Article II of the Constitution provides for a president and vice president chosen by a majority of voters in the Electoral College, for a fixed term of four years. The 22nd Amendment (1951) limits presidents to two terms in office. By state law, electors are chosen by a plurality of the popular vote in each state and in the District of Columbia. In almost all cases the winner of the popular vote is elected president. In the 1984 presidential election, less than 55 percent of eligible voters cast their ballots; after a decline to approximately 50 percent in 1988, turnout increased to approximately 54 percent in 1992.

The national presidential elections really consist of two separate campaigns: one is for the nomination of candidates at national party conventions. The other is to win the actual election. The nominating race is competition between members of the same party. They run in a succession of state primaries and caucuses (which take place between March and June). They hope to gain a majority of delegate votes for their national party conventions (in July or August). The party convention then votes to select the party's official candidate for the presidency. Then follow several months of presidential campaigns by the candidates.

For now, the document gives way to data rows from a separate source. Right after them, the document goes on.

-- ==== Sys2Proof/Machine/ReadRequests.lean ====
section
/-! DEFINITION. The requests that read and write the part's tables, as the head of the Request List is served with each
(R191, R192): READ-STATE, WRITE-DECODE, READ-DECODE, WRITE-POLICY, READ-POLICY, WRITE-WIRED, READ-WIRED, WRITE-TIMEBASE,
SET-SYSTEM, READ-FAULT, CLEAR-FAULT and REARM-LINES. -/

namespace Sys2Proof.Machine

/-- READ_STATE, R194. -/
def execReadState (s : State) : Host.Outcome State Fault Refusal :=
  .next (serve 1 4 (fun args s =>
    match readItem s (argByte args 0) (argWord args 1) with
    | some bytes => answerPart .ok bytes (argByte args 3) s
    | none => answer .badArg [] s) s)

/-! ## The Decode Table -/

/-- Set the decode staging record. -/
def setStaging (x : Option Staging) (s : State) : State := { s with management := { s.management with staging := x } }

/-- R193: the staging record of a first part, where the part passes. -/
def stagingOf (args : List Byte) : Option Staging :=
  match formatOf (argByte args 1) with
  | some f =>
    if argByte args 0 < 48 ∧ idInRange f (argId args 2) = true then
      some { entry := argByte args 0, format := f, id := argId args 2 }
    else none
  | none => none

/-- R193: the head request is a WRITE-DECODE whose first argument byte tells it for a second part. -/
def headIsSecondPart (s : State) : Bool :=
  match s.management.requests with
  | r :: _ => decide (128 ≤ argByte r.args 0)
  | [] => false

/-- WRITE_DECODE_FIRST_PART, R193. -/
def execWriteDecodeFirstPart (s : State) : Host.Outcome State Fault Refusal :=
  .next (if headIsSecondPart s then s
    else serve 2 6 (fun args s =>
      match stagingOf args with
      | some x => answer .ok [] (setStaging (some x) s)
      | none => answer .badArg [] s) s)

/-- R190: an optional function code: none, or one in range. -/
def argOptCode (args : List Byte) (i : Nat) : Option (Option Code) :=
  if argByte args i = 255 then some none else (argCode args i).map some

/-- R193: the entry that a second part makes of the staging record. That a decode kind above 4 makes none, and so is
answered BAD-ARG, is the model's choice (notes/assumptions/21.md). -/
def joinedEntry (x : Staging) (args : List Byte) : Option DecodeEntry :=
  match decodeKindOf (argByte args 4), argOptCode args 5 with
  | some k, some f =>
    some { format := x.format, id := x.id, byte := argByte args 2 / 8, bit := argByte args 2 % 8, width := argByte args 3,
           kind := k, code := f }
  | _, _ => none

/-- R193, R4: the write that a second part with valid set asks for, where it passes. -/
def joinedWrite (s : State) (n : Nat) (args : List Byte) : Option (Fin 48 × DecodeEntry) :=
  match s.management.staging, indexFin 48 n with
  | some x, some i =>
    if x.entry = n then (joinedEntry x args).bind fun e => if decodeEntryOk s i e then some (i, e) else none else none
  | _, _ => none

/-- R193, R4, R5: a second part. That its reply stands before the RESULT frames of a change to MOVING, which the removal of
the SPEED entry brings (R5, R17), is the model's choice (notes/assumptions/22.md). -/
def decodeSecondPart (args : List Byte) (s : State) : State :=
  let n := argByte args 0 - 128
  match argByte args 1 with
  | 0 =>
    match indexFin 48 n with
    | some i => answer .ok [] (putDecodeEntry i none s)
    | none => answer .badArg [] s
  | 1 =>
    let spent := setStaging none s
    match joinedWrite s n args with
    | some (i, e) => answer .ok [] (putDecodeEntry i (some e) spent)
    | none => answer .badArg [] spent
  | _ => answer .badArg [] s

/-- R191, R193: a second part of any length. One too short is answered BAD-ARG, and empties the staging record where its
valid byte is there and set. -/
def secondPart (args : List Byte) (s : State) : State :=
  if 6 ≤ args.length then decodeSecondPart args s
  else answer .badArg [] (if 2 ≤ args.length ∧ argByte args 1 = 1 then setStaging none s else s)

/-- WRITE_DECODE_SECOND_PART, R4. -/
def execWriteDecodeSecondPart (s : State) : Host.Outcome State Fault Refusal :=
  .next (if headIsSecondPart s then settle (serve 2 0 secondPart s) else s)

/-- READ_DECODE, R5. -/
def execReadDecode (s : State) : Host.Outcome State Fault Refusal :=
  .next (serve 3 2 (fun args s =>
    match indexFin 48 (argByte args 0) with
    | some i => answerPart .ok (decodeBytes (s.decoder.entries.get i)) (argByte args 1) s
    | none => answer .badArg [] s) s)

/-! ## The Policy Table -/

/-- R107: one entry is replaced. -/
def putPolicy (c d : Fin 8) (set : BitVec 6) (s : State) : State :=
  { s with policy := { s.policy with table := s.policy.table.put (policyIndex c d) set } }

/-- WRITE_POLICY, R107. -/
def execWritePolicy (s : State) : Host.Outcome State Fault Refusal :=
  .next (settle (serve 4 3 (fun args s =>
    match argClass args 0, argClass args 1 with
    | some c, some d => takePolicyWrite (answer .ok [] (putPolicy c d (BitVec.ofNat 6 (argByte args 2)) s))
    | _, _ => answer .badArg [] s) s))

/-- READ_POLICY, R107. -/
def execReadPolicy (s : State) : Host.Outcome State Fault Refusal :=
  .next (serve 5 2 (fun args s =>
    match argClass args 0, argClass args 1 with
    | some c, some d => answer .ok (num (s.policy.table.get (policyIndex c d)).toNat) s
    | _, _ => answer .badArg [] s) s)

/-! ## The direct lines -/

/-- WRITE_WIRED, R119. -/
def execWriteWired (s : State) : Host.Outcome State Fault Refusal :=
  .next (settle (serve 6 4 (fun args s =>
    match (argLine args 0).bind (fun k => (wiredFieldOf (argByte args 1)).bind fun x => writeWiredField k x (argWord args 2) s)
      with
    | some s' => answer .ok [] s'
    | none => answer .badArg [] s) s))

/-- READ_WIRED, R119. -/
def execReadWired (s : State) : Host.Outcome State Fault Refusal :=
  .next (serve 7 2 (fun args s =>
    match argLine args 0, wiredFieldOf (argByte args 1) with
    | some k, some x => answer .ok (readWiredField s k x) s
    | _, _ => answer .badArg [] s) s)

/-- WRITE_TIMEBASE, R117. -/
def execWriteTimebase (s : State) : Host.Outcome State Fault Refusal :=
  .next (serve 8 3 (fun args s =>
    match tbOf (argByte args 0) with
    | some t =>
      answer .ok [] (modTimebase t (fun b =>
        { b with pending := some (clamp Config.periodMin Config.periodMax (argWord args 1)) }) s)
    | none => answer .badArg [] s) s)

/-- REARM_LINES, R129. -/
def execRearmLines (s : State) : Host.Outcome State Fault Refusal :=
  .next (serve 22 1 (fun args s =>
    let named := lineSet (argByte args 0)
    if named.isEmpty then answer .badArg [] s
    else answer (if rearmBlocked named s then .notReady else .ok) [] (rearmGroup named .fb (rearmGroup named .fa s))) s)

/-! ## System settings -/

/-- Change the system settings. -/
def modSettings (f : Settings → Settings) (s : State) : State := { s with settings := f s.settings }

/-- R16, R131: the stale timeout acts at once on the Command Table, the speed record and the held lines. That they are taken
in this order, the entries in catalogue order and the lines in ascending order, is the model's choice
(notes/assumptions/6.md). -/
def staleTimeoutActs (s : State) : State :=
  allLines.foldl (fun s k => if holdExpired s k then expireHold k s else s)
    (speedStaleIfDue (allCodes.foldl (fun s f => staleIfDue f s) s))

/-- R195: the settings, in the order of the rule. -/
inductive Setting where
  | vref | stale | window | tolerance | threshold
  deriving DecidableEq, Repr

/-- R195: the setting of a number. -/
def settingOf (n : Nat) : Option Setting :=
  match n with
  | 0 => some .vref
  | 1 => some .stale
  | 2 => some .window
  | 3 => some .tolerance
  | 4 => some .threshold
  | _ => none

/-- R195: the value as taken: clamped, or, for V_ref, none where it is neither 12000 nor 24000. -/
def valueTaken (x : Setting) (v : Nat) : Option Nat :=
  match x with
  | .vref => if v = 12000 ∨ v = 24000 then some v else none
  | .stale => some (clamp Config.staleMin Config.staleMax v)
  | .window => some (clamp Config.windowMin Config.windowMax v)
  | .tolerance => some (clamp 0 Config.toleranceMax v)
  | .threshold => some (clamp 0 Config.thresholdMax v)

/-- R195: a value as taken is written, and acts through the setting's owners. -/
def writeSetting (x : Setting) (v : Nat) (s : State) : State :=
  match x with
  | .vref => recomputeWhere (fun _ _ => true) (modSettings (fun q => { q with vref := v }) s)
  | .stale => staleTimeoutActs (modSettings (fun q => { q with stale := v }) s)
  | .window => modSettings (fun q => { q with window := v }) s
  | .tolerance => modSettings (fun q => { q with tolerance := v }) s
  | .threshold => modSettings (fun q => { q with threshold := v }) s

/-- SET_SYSTEM, R195. -/
def execSetSystem (s : State) : Host.Outcome State Fault Refusal :=
  .next (settle (serve 9 3 (fun args s =>
    match settingOf (argByte args 0) with
    | some x =>
      match valueTaken x (argWord args 1) with
      | some v => writeSetting x v (answer .ok (word v) s)
      | none => answer .badArg [] s
    | none => answer .badArg [] s) s))

/-! ## The Fault List -/

/-- READ_FAULT, R115. -/
def execReadFault (s : State) : Host.Outcome State Fault Refusal :=
  .next (serve 20 1 (fun args s => answerPart .ok (faultBytes s) (argByte args 0) s) s)

/-- CLEAR_FAULT, R115. -/
def execClearFault (s : State) : Host.Outcome State Fault Refusal :=
  .next (serve 21 0 (fun _ s =>
    answer .ok [] { s with policy := { s.policy with faults := s.policy.faults.tail } }) s)

end Sys2Proof.Machine
end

In November of the election year (years divisible by four, e.g. 1988, 1992, 1996, etc.), the voters across the nation go to the polls. If the majority of the popular votes in a state go to the Presidential (and vice-presidential) candidate of one party, then that person is supposed to get all of that state's "electoral votes." These electoral votes are equal to the number of Senators and Representatives each state has in Congress. The candidate with the largest number of these electoral votes wins the election. Each state's electoral votes are formally reported by the "Electoral College." In January of the following year,, in a joint session of Congress, the new President and Vice-President are officially announced.